◆ **Instructions to follow**
Lines from the records below that contain the word "decode" are to be copied out.

◆ **Material for the task**
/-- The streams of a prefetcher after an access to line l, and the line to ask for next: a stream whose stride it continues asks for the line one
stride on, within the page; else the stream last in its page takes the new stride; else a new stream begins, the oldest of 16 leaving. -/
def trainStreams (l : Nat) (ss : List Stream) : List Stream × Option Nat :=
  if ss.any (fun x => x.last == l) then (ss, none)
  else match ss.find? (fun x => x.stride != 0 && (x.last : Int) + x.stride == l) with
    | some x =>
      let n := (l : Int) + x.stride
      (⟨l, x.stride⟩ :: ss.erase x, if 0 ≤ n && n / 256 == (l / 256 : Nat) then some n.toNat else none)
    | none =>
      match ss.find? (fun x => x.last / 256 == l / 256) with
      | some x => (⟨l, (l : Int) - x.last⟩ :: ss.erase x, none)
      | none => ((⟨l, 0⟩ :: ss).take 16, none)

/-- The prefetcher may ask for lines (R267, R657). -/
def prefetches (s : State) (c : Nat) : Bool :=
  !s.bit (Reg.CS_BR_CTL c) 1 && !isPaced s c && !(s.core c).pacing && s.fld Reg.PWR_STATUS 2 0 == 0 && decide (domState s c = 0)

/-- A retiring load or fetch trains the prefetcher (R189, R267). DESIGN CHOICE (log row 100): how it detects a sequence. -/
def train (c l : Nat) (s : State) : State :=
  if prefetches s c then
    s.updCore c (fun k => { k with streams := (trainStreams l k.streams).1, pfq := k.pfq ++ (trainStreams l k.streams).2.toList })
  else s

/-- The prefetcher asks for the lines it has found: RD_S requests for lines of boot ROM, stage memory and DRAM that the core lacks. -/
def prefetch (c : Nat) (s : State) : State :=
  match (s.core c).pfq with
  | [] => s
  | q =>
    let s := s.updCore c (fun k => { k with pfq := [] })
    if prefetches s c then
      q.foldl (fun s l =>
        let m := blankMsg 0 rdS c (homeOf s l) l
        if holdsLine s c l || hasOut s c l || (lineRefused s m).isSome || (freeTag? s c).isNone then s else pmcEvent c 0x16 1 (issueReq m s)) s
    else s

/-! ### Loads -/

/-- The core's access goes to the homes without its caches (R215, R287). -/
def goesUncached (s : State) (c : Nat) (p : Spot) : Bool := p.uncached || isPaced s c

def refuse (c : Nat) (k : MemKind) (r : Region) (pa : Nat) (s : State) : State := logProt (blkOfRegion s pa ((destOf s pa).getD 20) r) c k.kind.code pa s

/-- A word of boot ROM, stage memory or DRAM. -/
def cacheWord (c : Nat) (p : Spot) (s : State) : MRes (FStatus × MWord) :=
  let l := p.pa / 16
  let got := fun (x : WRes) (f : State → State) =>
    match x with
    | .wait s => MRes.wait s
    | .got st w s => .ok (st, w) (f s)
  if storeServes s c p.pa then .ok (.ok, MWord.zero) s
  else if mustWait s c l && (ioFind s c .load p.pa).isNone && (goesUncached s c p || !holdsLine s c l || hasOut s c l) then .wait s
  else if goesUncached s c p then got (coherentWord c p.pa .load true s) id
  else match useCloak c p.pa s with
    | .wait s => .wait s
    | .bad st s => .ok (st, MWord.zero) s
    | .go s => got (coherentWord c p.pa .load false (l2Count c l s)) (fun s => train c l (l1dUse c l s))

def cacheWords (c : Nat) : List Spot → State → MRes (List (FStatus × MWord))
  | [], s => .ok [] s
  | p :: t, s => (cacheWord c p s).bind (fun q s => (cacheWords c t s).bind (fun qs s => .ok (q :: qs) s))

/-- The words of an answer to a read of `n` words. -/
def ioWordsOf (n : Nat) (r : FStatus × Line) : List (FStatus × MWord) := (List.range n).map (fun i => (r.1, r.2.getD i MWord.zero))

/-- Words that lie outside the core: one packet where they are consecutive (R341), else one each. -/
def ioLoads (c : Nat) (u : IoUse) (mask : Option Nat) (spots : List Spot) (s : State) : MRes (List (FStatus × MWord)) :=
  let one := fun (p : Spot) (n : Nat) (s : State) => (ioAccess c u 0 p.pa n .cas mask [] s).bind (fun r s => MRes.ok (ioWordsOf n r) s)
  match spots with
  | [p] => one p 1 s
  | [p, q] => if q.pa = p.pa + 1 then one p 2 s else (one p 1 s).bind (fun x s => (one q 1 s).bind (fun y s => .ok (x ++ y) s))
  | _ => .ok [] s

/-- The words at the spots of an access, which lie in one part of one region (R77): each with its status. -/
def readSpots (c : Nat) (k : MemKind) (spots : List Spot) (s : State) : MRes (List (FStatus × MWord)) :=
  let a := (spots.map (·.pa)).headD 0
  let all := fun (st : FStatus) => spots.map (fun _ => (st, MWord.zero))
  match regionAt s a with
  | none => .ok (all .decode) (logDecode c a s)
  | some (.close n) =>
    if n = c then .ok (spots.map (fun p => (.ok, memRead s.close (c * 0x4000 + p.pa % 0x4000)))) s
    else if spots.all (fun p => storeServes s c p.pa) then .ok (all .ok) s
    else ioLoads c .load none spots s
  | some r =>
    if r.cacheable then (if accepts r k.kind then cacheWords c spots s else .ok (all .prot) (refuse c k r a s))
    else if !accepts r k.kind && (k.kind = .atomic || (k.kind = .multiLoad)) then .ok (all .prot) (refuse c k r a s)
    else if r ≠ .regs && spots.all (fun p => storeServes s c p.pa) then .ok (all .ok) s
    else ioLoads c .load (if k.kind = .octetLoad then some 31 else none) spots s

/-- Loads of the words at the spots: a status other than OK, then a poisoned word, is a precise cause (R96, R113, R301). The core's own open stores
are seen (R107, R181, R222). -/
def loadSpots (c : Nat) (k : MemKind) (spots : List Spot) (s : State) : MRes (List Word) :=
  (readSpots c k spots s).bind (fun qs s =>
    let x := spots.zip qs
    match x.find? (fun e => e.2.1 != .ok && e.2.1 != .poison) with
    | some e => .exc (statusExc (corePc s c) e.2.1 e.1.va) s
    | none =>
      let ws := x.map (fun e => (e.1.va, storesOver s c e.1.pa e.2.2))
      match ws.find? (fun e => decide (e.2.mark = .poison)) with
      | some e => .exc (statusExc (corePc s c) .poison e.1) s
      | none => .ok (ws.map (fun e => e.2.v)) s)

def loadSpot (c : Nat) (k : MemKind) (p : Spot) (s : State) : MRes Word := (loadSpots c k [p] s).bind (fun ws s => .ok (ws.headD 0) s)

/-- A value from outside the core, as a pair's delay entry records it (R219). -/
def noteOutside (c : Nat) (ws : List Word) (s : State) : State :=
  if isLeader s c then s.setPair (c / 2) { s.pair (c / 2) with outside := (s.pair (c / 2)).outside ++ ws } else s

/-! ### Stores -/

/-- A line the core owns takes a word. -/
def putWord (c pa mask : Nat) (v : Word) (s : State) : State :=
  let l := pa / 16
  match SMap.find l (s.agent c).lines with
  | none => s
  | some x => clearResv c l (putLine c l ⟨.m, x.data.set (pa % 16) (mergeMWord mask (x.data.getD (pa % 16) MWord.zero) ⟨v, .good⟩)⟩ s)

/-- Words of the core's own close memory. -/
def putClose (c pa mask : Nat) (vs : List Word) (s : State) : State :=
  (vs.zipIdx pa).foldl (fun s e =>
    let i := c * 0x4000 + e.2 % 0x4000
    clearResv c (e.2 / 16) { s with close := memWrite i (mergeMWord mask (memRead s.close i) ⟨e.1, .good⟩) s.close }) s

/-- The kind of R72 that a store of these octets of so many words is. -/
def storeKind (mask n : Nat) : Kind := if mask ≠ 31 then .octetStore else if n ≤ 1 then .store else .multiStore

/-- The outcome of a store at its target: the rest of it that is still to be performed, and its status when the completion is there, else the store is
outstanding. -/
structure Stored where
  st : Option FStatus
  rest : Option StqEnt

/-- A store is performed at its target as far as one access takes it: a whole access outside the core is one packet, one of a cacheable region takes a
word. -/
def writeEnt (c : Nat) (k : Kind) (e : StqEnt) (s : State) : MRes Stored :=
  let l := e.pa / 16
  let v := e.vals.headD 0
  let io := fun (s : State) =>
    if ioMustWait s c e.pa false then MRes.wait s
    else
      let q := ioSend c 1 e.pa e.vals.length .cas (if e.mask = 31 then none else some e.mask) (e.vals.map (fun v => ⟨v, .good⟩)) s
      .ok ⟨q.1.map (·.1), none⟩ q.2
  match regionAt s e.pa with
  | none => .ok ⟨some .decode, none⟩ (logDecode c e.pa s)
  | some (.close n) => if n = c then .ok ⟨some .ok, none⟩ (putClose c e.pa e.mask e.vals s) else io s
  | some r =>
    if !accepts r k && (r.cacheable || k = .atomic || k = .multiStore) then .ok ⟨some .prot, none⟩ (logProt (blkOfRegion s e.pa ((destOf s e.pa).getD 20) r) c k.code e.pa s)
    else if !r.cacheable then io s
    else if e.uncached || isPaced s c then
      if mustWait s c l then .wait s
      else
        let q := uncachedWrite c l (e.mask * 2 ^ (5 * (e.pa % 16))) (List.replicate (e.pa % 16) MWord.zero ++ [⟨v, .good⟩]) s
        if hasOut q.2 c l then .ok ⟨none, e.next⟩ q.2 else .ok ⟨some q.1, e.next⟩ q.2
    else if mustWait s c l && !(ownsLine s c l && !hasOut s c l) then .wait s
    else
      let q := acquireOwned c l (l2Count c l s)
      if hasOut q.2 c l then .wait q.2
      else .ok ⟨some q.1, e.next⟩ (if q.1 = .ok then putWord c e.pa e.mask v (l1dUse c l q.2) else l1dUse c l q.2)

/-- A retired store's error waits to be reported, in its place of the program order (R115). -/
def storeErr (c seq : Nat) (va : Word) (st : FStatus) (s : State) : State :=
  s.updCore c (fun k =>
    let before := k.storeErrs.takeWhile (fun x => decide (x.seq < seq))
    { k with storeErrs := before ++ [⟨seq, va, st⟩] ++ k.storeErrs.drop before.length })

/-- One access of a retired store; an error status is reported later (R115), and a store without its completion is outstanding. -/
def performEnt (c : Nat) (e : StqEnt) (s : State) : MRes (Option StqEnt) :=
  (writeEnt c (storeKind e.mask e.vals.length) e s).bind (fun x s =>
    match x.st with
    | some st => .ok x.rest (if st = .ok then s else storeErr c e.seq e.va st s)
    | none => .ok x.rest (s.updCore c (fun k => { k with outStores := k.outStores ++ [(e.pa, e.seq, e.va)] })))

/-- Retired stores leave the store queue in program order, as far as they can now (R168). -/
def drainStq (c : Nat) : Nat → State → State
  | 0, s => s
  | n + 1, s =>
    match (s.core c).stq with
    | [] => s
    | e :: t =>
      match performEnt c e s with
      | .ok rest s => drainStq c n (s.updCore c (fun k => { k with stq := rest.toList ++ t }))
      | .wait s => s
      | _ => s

◆ **Output of the exercise**
  | none => .ok (all .decode) (logDecode c a s)
  | none => .ok ⟨some .decode, none⟩ (logDecode c e.pa s)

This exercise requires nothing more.